Sudachinoid- and Ichangensin-Type Limonoids from Citrus junos Downregulate Pro-Inflammatory Cytokines

Limonoids, a dominant group of phytochemicals in the Rutaceae family, are known to exhibit several pharmacological activities. To identify natural products having efficacy against inflammatory bowel disease (IBD), we isolated 13 limonoids including a new compound, methyl sudachinoid A, from the seeds of Citrus junos and investigated their anti-inflammatory effects by assessing the expression of pro-inflammatory cytokines in lipopolysaccharide-stimulated RAW 264.7 mouse macrophages and HT-29 human colon epithelial cells.
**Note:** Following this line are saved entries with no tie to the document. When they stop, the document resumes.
/-- The scratchpad words a command stores to: the first one and their count (41_polynomial_codec.md R73). -/
def wordsStored (s : State) : Instr → List (Nat × Nat)
  | .pdecI rs1 _ addr => [(addr, s.len rs1 * s.cfg.ew)]
  | .pdecR rs1 _ addr | .pdecF rs1 _ addr => [(addr, s.len rs1)]
  | .pencI _ _ _ _ _ | .pencR _ _ _ _ | .pencF _ _ _ _ _ | .tadd _ _ _ | .tsub _ _ _
  | .tmul _ _ _ _ => []

/-- The scratchpad words an encode command reads. -/
def inputWords (s : State) : Instr → List (Nat × Nat)
  | .pencI _ _ bcast n addr => [(addr, (if bcast then 1 else n) * s.cfg.ew)]
  | .pencR _ bcast n addr | .pencF _ _ bcast n addr => [(addr, if bcast then 1 else n)]
  | .pdecI _ _ _ | .pdecR _ _ _ | .pdecF _ _ _ | .tadd _ _ _ | .tsub _ _ _ | .tmul _ _ _ _ => []

/-- The inputs are binary64 elements. -/
def realInputs : Instr → Bool
  | .pencR _ _ _ _ | .pencF _ _ _ _ _ => true
  | .pencI _ _ _ _ _ | .pdecI _ _ _ | .pdecR _ _ _ | .pdecF _ _ _
  | .tadd _ _ _ | .tsub _ _ _ | .tmul _ _ _ _ => false

/-! The checks 2 to 9 of 60_exceptions.md R87, each as the condition under which it passes. -/

def RegistersExist (s : State) (i : Instr) : Prop := ∀ r ∈ registersUsed i, r < s.cfg.npreg
def ModulusLegal (s : State) (i : Instr) : Prop := ∀ k ∈ modulusUsed i, k ≤ s.cfg.w
def LengthFits (s : State) (i : Instr) : Prop := ∀ n ∈ lengthUsed i, n ≤ s.cfg.nmax
def RangeLegal (s : State) (i : Instr) : Prop :=
  rangeUsed i = true →
    finite64 s.rangeLo = true ∧ finite64 s.rangeHi = true ∧ val64 s.rangeLo < val64 s.rangeHi
def SourcesValid (s : State) (i : Instr) : Prop := ∀ r ∈ sourcesUsed i, (s.torus r).isSome = true
def SizesMatch (s : State) (i : Instr) : Prop := ∀ p ∈ ringSources i, s.len p.1 = s.len p.2
def AddressFits (s : State) (i : Instr) : Prop := ∀ p ∈ wordsUsed s i, p.1 + p.2 ≤ s.cfg.spadWords
def InputsWritten (s : State) (i : Instr) : Prop :=
  ∀ p ∈ inputWords s i, ∀ j, j < p.2 → (readWord s.mem (p.1 + j)).isSome = true
def InputsFinite (s : State) (i : Instr) : Prop :=
  realInputs i = true → ∀ p ∈ inputWords s i, ∀ j, j < p.2 → ∀ v, readWord s.mem (p.1 + j) = some v →
    finite64 (BitVec.ofNat 64 v) = true

/-- The checks 2 to 8 pass. -/
def EarlierChecksPass (s : State) (i : Instr) : Prop :=
  RegistersExist s i ∧ ModulusLegal s i ∧ LengthFits s i ∧ RangeLegal s i ∧ SourcesValid s i ∧
    SizesMatch s i ∧ AddressFits s i

/-- The host access that makes an event, if it is a write of CTRL with SRESET. -/
def isSoftReset : Event → Prop
  | .host a => ∃ v : Word, a = writeAt 0x00018 v ∧ v.getLsbD 0 = true
  | .core | .rst _ | .powerCycle => False

/-- An edge of `rst`, a power cycle or a soft reset. -/
def isReset : Event → Prop
  | .rst _ | .powerCycle => True
  | .host a => isSoftReset (.host a)
  | .core => False

/-- The same state of an instance built with another multiplier. -/
def withMulImpl (m : MulImpl) (s : State) : State := { s with cfg := { s.cfg with mulImpl := m } }

end Sys2Proof.Claims

open Sys2Proof Sys2Proof.Machine Sys2Proof.Claims

/-! ## Encoding -/

/-- Decoding the word of any well-formed command gives the command back, with every operand at every value
its field admits (30_encoding.md R45 to R47, R52). -/
def Obligations.DecodeAfterEncode : Prop :=
  ∀ i : Instr, i.wellFormed = true → decode (encode i) = .ok i

/-- A word that decodes has one meaning: the command is well-formed and its word is that word, so no bit of
it is dropped (30_encoding.md R45 to R48). -/
def Obligations.EncodeAfterDecode : Prop :=
  ∀ (c : Word) (i : Instr), decode c = .ok i → i.wellFormed = true ∧ encode i = c

/-- Which word is which command, and where each operand stands in it (30_encoding.md R45, R46, R47). -/
def Obligations.DecodeReadsFields : Prop :=
  ∀ c : Word,
    let rd := (c.extractLsb 11 6).toNat
    let rs1 := (c.extractLsb 17 12).toNat
    let rs2 := (c.extractLsb 23 18).toNat
    let k := (c.extractLsb 31 24).toNat
    let b := c.getLsbD 32
    let n := (c.extractLsb 48 33).toNat + 1
    let addr := (c.extractLsb 63 49).toNat
    (c &&& 0x0000000000FFF03F = 0x01 → decode c = .ok (.pencI rd k b n addr)) ∧
    (c &&& 0x00000000FFFFF03F = 0x02 → decode c = .ok (.pencR rd b n addr)) ∧
    (c &&& 0x0000000000FFF03F = 0x03 → decode c = .ok (.pencF rd k b n addr)) ∧
    (c &&& 0x0001FFFF00FC0FFF = 0x05 → decode c = .ok (.pdecI rs1 k addr)) ∧
    (c &&& 0x0001FFFF00FC0FFF = 0x06 → decode c = .ok (.pdecR rs1 k addr)) ∧
    (c &&& 0x0001FFFF00FC0FFF = 0x07 → decode c = .ok (.pdecF rs1 k addr)) ∧
    (c &&& 0xFFFFFFFFFF00003F = 0x08 → decode c = .ok (.tadd rd rs1 rs2)) ∧
    (c &&& 0xFFFFFFFFFF00003F = 0x09 → decode c = .ok (.tsub rd rs1 rs2)) ∧
    (c &&& 0xFFFFFFFF0000003F = 0x0A → decode c = .ok (.tmul rd rs1 rs2 k))

/-- Words of the spec's own examples decode to the commands they stand for (30_encoding.md R52;
95_test_vectors.md 2.1). -/
def Obligations.SpecWordsDecode : Prop :=
  decode 0x0010000704000041 = .ok (.pencI 1 4 true 4 8) ∧
  decode 0x00400002080000C3 = .ok (.pencF 3 8 false 2 0x20) ∧
  decode 0x0200000002002006 = .ok (.pdecR 2 2 0x100) ∧
  decode 0x000000000404008A = .ok (.tmul 2 0 1 4)

/-- A command with a reserved OP raises ILLEGAL_COMMAND whatever its other fields are; the all-zero word is
one (30_encoding.md R49). -/
def Obligations.ReservedOpIsIllegal : Prop :=
  (∀ s : State,
    ((s.cmd.extractLsb 5 0).toNat = 0x00 ∨ (s.cmd.extractLsb 5 0).toNat = 0x04 ∨
      0x0B ≤ (s.cmd.extractLsb 5 0).toNat) →
    execute s = .next (failedWith s .illegalCommand)) ∧
  ∀ s : State, s.cmd = 0 → execute s = .next (failedWith s .illegalCommand)

/-- A nonzero reserved field raises ILLEGAL_COMMAND and has no other effect, for each of the nine OPs
(30_encoding.md R48, with R47's table). -/
def Obligations.NonzeroReservedFieldIsIllegal : Prop :=
  ∀ s : State,
    let op := (s.cmd.extractLsb 5 0).toNat
    let rd := s.cmd.extractLsb 11 6
    let rs1 := s.cmd.extractLsb 17 12
    let rs2 := s.cmd.extractLsb 23 18
    let k := s.cmd.extractLsb 31 24
    let b := s.cmd.getLsbD 32
    let len := s.cmd.extractLsb 48 33
    let addr := s.cmd.extractLsb 63 49
    ((op = 0x01 ∨ op = 0x03) ∧ (rs1 ≠ 0 ∨ rs2 ≠ 0) ∨
      op = 0x02 ∧ (rs1 ≠ 0 ∨ rs2 ≠ 0 ∨ k ≠ 0) ∨
      (op = 0x05 ∨ op = 0x06 ∨ op = 0x07) ∧ (rd ≠ 0 ∨ rs2 ≠ 0 ∨ b = true ∨ len ≠ 0) ∨
      (op = 0x08 ∨ op = 0x09) ∧ (k ≠ 0 ∨ b = true ∨ len ≠ 0 ∨ addr ≠ 0) ∨
      op = 0x0A ∧ (b = true ∨ len ≠ 0 ∨ addr ≠ 0)) →
    execute s = .next (failedWith s .illegalCommand)

/-! ## The step -/

/-- A step runs the decoded command: on the core's turn, and when no turn is queued, with a command pending
and `rst` released, the step is exec of the command CMD decodes to, on the state with that turn taken off
(10_state.md R29, 30_encoding.md R50; the queue is the model's own, log 2). -/
def Obligations.StepRunsDecodedCommand : Prop :=
  ∀ (s : State) (rest : List Event) (i : Instr),
    s.status.busy = true → s.rst = false → decode s.cmd = .ok i →
    step { s with events := .core :: rest } = exec i { s with events := rest } ∧
    step { s with events := [] } = exec i { s with events := [] }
Our findings revealed that limonoids significantly downregulated the pro-inflammatory cytokines, such as interleukin (IL)-1β, IL-6, IL-8, tumor necrosis factor-α, and nuclear transcription factor κB. In particular, sudachinoid-type compounds, methyl sudachinoid A and sudachinoid B, and ichangensin-type compound, 1-O-methyichangensin downregulated the expression of pro-inflammatory cytokines more potently than other limonoids, nomilin and limonin, which have been previously reported to exhibit anti-inflammatory activities in other cells; nomilin and limonin were therefore employed as positive controls in this study. Herein, we reveal that the anti-inflammatory activities of limonoids including a new compound methyl sudachinoid A from C. junos were mediated via the downregulation of pro-inflammatory cytokines and these limonoids can be employed as potential therapeutic phytochemicals for IBD.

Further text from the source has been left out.